* [Problem]:
In the entries that follow, find every line containing "adpFetch" and copy it.

* [Excerpts from a dataset]:
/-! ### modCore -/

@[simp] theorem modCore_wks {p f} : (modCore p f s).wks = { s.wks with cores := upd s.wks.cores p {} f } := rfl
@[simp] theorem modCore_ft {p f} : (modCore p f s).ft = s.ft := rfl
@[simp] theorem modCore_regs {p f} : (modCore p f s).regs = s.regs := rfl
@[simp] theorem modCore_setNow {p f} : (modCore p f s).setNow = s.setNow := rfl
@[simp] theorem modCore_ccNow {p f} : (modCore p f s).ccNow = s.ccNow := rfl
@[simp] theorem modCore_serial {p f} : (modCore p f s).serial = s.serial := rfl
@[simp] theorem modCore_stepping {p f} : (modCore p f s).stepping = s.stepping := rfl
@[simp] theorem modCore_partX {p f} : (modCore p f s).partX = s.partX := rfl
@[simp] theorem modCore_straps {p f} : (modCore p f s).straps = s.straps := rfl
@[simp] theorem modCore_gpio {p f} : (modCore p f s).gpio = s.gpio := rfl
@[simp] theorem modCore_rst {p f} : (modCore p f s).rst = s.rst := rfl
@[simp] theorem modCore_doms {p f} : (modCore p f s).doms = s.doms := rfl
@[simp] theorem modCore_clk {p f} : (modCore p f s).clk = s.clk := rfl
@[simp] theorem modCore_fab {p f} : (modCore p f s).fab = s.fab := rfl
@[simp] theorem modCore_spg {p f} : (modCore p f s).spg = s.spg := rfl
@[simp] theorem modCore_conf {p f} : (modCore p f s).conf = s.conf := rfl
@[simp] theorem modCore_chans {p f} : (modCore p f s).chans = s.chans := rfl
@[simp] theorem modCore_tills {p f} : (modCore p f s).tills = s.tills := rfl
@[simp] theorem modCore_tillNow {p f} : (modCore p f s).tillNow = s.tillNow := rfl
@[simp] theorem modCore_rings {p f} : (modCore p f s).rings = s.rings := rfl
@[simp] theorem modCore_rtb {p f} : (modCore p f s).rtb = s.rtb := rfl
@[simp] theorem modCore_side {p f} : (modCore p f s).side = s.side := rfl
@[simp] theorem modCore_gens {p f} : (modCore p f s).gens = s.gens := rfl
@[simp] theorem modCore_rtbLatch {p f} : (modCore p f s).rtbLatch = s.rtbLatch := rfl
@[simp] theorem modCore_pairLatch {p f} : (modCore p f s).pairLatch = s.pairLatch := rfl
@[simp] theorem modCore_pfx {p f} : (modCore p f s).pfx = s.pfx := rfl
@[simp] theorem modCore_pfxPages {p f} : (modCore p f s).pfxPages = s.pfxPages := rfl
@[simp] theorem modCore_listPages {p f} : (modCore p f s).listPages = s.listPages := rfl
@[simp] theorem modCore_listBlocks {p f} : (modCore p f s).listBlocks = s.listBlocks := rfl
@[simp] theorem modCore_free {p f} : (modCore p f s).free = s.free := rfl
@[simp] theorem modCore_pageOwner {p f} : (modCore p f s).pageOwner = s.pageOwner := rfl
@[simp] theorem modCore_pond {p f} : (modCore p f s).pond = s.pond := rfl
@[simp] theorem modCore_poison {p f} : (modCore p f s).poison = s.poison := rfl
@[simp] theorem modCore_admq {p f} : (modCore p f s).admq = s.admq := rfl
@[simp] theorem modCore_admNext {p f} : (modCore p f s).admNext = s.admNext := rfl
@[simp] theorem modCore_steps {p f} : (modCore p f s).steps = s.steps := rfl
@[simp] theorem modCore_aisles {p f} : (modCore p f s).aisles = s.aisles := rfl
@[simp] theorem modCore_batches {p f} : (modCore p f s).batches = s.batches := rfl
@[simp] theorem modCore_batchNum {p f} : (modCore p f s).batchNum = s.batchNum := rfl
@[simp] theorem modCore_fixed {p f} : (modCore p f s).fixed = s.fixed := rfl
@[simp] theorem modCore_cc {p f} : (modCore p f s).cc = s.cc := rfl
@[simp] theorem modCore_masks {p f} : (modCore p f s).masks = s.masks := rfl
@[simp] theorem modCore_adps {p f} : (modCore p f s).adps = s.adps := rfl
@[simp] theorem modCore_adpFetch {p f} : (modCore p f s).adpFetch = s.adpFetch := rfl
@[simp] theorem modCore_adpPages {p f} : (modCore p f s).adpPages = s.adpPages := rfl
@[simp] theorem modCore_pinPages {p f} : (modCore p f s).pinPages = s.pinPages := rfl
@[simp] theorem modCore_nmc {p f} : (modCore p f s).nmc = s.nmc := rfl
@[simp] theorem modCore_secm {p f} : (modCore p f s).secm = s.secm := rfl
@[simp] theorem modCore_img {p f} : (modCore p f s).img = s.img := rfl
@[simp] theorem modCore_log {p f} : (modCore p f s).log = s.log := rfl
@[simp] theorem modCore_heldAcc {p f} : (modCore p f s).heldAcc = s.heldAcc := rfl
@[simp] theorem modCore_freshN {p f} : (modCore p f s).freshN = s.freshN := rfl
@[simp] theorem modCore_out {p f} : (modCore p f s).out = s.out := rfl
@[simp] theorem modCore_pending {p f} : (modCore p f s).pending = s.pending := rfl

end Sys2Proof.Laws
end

* * *

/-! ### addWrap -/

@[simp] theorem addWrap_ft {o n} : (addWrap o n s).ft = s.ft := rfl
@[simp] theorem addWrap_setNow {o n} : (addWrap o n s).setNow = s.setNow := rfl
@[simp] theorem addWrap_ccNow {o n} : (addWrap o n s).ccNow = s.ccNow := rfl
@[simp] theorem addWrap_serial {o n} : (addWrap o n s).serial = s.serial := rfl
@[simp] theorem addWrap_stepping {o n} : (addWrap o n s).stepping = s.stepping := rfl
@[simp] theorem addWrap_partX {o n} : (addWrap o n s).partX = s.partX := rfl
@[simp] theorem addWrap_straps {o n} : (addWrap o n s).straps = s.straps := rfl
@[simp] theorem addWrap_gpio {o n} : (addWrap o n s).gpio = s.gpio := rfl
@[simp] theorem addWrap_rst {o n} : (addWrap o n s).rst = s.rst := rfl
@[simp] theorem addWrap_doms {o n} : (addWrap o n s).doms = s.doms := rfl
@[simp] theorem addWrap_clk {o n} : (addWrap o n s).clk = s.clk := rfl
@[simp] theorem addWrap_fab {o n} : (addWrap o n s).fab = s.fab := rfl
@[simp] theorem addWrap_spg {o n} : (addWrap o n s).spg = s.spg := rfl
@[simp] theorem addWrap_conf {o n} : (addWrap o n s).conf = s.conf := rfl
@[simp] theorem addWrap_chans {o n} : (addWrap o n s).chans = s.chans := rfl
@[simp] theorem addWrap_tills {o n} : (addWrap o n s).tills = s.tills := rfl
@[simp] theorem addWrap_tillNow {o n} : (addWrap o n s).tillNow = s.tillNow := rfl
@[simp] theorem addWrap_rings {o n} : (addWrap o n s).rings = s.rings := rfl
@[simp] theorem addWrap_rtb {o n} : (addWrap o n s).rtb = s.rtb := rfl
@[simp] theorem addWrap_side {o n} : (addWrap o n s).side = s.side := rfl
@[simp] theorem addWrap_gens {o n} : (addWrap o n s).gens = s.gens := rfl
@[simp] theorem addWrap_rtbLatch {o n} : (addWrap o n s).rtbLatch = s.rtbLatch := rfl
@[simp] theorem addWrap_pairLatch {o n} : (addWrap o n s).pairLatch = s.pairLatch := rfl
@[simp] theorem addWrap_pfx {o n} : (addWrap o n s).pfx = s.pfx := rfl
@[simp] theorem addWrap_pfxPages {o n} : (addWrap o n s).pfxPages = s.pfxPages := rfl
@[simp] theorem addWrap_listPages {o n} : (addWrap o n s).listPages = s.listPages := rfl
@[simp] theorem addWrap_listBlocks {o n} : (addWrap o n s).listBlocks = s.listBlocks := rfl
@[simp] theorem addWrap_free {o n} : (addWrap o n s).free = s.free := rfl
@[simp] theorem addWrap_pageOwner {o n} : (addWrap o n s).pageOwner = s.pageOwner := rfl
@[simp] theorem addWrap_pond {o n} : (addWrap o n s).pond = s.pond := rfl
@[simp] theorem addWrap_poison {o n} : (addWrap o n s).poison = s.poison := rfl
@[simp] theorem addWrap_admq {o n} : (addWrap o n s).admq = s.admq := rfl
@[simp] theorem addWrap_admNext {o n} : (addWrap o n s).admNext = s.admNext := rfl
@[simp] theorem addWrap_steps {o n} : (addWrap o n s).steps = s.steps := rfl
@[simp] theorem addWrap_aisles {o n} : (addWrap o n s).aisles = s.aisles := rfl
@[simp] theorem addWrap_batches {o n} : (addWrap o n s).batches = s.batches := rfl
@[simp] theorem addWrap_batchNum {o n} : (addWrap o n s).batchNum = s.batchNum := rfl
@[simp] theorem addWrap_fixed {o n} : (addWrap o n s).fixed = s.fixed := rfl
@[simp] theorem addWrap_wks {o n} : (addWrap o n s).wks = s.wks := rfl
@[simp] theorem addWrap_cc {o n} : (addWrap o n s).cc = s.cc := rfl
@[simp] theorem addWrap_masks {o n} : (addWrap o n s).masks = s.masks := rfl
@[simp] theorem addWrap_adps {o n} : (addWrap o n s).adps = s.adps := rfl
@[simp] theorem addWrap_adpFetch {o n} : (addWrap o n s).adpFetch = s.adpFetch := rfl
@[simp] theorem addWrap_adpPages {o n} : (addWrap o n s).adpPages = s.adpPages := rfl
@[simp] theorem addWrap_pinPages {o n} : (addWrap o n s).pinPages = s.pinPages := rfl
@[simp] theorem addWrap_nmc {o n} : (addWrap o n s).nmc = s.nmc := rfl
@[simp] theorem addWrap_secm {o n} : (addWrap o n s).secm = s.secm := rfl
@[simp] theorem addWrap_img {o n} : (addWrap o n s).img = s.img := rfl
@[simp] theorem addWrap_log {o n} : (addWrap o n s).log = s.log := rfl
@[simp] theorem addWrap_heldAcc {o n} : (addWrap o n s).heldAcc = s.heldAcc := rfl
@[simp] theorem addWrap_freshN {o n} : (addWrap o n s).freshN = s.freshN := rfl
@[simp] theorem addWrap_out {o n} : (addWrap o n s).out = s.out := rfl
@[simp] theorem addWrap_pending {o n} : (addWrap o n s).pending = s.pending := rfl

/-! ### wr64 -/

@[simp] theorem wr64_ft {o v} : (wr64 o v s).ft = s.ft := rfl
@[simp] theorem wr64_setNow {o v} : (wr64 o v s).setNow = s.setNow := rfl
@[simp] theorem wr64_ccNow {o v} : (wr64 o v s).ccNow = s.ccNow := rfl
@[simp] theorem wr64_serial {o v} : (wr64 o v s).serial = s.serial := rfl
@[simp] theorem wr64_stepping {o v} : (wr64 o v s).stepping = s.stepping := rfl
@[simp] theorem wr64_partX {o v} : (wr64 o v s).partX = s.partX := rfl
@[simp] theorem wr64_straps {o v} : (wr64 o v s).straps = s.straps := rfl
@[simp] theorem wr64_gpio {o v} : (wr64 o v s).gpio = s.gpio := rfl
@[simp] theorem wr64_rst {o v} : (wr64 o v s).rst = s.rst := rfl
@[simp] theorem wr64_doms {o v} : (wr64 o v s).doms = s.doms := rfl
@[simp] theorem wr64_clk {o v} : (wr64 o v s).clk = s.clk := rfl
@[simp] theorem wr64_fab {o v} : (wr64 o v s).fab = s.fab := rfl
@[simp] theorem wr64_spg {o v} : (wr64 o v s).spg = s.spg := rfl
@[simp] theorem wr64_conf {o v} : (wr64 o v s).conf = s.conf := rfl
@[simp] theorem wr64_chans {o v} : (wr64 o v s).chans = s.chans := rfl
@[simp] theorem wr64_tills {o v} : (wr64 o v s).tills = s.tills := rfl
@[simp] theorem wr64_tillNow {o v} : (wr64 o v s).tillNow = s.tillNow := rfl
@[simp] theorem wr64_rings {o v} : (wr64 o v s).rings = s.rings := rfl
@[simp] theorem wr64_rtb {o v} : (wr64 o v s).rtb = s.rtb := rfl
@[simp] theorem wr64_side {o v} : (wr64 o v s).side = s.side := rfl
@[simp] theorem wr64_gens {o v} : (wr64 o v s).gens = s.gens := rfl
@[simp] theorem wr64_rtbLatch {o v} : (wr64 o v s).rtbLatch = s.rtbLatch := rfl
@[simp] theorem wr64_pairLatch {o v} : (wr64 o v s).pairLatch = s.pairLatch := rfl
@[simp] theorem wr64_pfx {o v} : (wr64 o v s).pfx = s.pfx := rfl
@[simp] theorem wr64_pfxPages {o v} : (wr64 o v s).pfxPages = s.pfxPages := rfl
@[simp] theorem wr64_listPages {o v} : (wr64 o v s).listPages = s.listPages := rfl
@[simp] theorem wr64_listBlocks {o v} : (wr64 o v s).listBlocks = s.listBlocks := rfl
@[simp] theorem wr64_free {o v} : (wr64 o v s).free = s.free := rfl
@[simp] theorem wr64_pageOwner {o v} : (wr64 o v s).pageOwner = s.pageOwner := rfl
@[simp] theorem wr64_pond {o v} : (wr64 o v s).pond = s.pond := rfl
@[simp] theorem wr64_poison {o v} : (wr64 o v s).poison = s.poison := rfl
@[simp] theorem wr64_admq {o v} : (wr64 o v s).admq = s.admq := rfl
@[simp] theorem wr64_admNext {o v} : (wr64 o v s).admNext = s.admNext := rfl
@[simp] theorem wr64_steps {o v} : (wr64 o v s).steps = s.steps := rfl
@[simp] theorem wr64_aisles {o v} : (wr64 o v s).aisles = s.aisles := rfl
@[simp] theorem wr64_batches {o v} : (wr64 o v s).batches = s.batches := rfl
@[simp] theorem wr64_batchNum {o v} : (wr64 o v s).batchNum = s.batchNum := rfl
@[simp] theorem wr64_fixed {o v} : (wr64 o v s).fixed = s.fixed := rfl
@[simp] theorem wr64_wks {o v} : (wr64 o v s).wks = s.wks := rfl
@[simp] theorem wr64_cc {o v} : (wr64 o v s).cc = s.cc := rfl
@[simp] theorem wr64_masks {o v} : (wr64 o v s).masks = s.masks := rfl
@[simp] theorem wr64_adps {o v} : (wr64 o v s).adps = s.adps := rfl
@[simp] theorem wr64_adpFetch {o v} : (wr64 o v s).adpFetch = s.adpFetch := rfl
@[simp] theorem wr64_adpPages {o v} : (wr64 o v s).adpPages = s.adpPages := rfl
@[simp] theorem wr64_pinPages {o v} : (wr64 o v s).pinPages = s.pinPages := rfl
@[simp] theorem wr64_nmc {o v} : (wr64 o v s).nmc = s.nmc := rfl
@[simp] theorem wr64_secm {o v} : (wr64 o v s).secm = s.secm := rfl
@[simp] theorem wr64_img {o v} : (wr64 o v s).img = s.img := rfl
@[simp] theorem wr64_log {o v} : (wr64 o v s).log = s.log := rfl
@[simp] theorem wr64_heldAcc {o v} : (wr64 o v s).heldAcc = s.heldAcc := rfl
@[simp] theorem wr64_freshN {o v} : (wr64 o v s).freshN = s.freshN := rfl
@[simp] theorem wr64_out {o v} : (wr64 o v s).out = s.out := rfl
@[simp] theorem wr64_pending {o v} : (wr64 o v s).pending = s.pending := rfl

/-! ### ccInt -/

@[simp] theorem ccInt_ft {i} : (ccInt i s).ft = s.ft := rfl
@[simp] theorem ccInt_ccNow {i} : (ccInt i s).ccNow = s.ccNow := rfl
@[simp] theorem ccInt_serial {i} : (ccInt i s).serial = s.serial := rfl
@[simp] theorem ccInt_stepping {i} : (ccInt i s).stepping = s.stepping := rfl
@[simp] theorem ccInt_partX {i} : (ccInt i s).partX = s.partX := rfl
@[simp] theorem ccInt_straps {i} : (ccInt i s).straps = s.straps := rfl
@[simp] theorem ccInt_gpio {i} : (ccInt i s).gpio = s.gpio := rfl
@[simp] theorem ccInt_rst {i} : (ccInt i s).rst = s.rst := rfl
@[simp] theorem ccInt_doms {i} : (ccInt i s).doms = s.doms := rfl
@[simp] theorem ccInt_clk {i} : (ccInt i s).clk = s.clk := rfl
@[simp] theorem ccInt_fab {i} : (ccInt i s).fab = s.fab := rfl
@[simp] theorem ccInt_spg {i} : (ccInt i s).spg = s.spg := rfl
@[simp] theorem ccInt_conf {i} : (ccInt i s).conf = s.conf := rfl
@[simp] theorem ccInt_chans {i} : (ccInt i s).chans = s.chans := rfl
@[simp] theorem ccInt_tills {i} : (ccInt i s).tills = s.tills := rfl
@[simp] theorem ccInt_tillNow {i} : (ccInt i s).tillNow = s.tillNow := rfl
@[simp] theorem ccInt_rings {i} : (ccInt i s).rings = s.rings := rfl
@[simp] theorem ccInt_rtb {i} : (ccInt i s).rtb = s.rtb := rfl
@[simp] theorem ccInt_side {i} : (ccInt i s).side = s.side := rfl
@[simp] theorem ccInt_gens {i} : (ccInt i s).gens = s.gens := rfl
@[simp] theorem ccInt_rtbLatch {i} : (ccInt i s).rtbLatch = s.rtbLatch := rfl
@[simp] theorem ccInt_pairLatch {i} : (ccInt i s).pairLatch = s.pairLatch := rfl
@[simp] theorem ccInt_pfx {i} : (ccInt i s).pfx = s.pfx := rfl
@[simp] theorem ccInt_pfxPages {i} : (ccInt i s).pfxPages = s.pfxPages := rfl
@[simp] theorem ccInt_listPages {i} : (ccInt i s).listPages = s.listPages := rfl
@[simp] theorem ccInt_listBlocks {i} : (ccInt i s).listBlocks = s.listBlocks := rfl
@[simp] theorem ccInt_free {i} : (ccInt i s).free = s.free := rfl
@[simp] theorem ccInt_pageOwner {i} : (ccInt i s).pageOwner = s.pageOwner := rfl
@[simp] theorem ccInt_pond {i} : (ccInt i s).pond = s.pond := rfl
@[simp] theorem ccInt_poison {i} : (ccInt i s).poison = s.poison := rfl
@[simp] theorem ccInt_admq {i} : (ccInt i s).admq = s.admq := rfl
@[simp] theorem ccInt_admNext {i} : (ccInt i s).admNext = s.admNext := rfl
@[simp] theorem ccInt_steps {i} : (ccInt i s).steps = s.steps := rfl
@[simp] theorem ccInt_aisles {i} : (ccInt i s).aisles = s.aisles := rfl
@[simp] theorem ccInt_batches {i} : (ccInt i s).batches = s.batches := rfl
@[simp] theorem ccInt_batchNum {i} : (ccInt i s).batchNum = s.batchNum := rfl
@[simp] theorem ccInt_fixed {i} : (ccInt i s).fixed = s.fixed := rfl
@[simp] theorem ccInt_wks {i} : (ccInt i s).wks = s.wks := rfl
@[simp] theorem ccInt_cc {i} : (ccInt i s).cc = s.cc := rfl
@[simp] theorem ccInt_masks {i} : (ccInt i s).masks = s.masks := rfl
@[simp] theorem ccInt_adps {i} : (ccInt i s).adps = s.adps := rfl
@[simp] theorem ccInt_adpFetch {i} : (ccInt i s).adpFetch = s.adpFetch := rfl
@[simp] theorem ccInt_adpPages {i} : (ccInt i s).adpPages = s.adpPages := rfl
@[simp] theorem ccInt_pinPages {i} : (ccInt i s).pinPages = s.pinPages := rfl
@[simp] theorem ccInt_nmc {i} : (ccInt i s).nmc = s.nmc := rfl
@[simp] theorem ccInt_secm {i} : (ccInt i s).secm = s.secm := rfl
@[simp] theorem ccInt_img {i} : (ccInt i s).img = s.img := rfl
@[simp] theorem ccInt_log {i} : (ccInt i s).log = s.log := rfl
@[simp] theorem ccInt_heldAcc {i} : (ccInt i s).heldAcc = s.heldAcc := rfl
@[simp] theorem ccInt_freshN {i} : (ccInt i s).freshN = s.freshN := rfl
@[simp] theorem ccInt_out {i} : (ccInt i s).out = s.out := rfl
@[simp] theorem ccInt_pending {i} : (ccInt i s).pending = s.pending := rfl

* [Task answer]:
@[simp] theorem modCore_adpFetch {p f} : (modCore p f s).adpFetch = s.adpFetch := rfl
@[simp] theorem addWrap_adpFetch {o n} : (addWrap o n s).adpFetch = s.adpFetch := rfl
@[simp] theorem wr64_adpFetch {o v} : (wr64 o v s).adpFetch = s.adpFetch := rfl
@[simp] theorem ccInt_adpFetch {i} : (ccInt i s).adpFetch = s.adpFetch := rfl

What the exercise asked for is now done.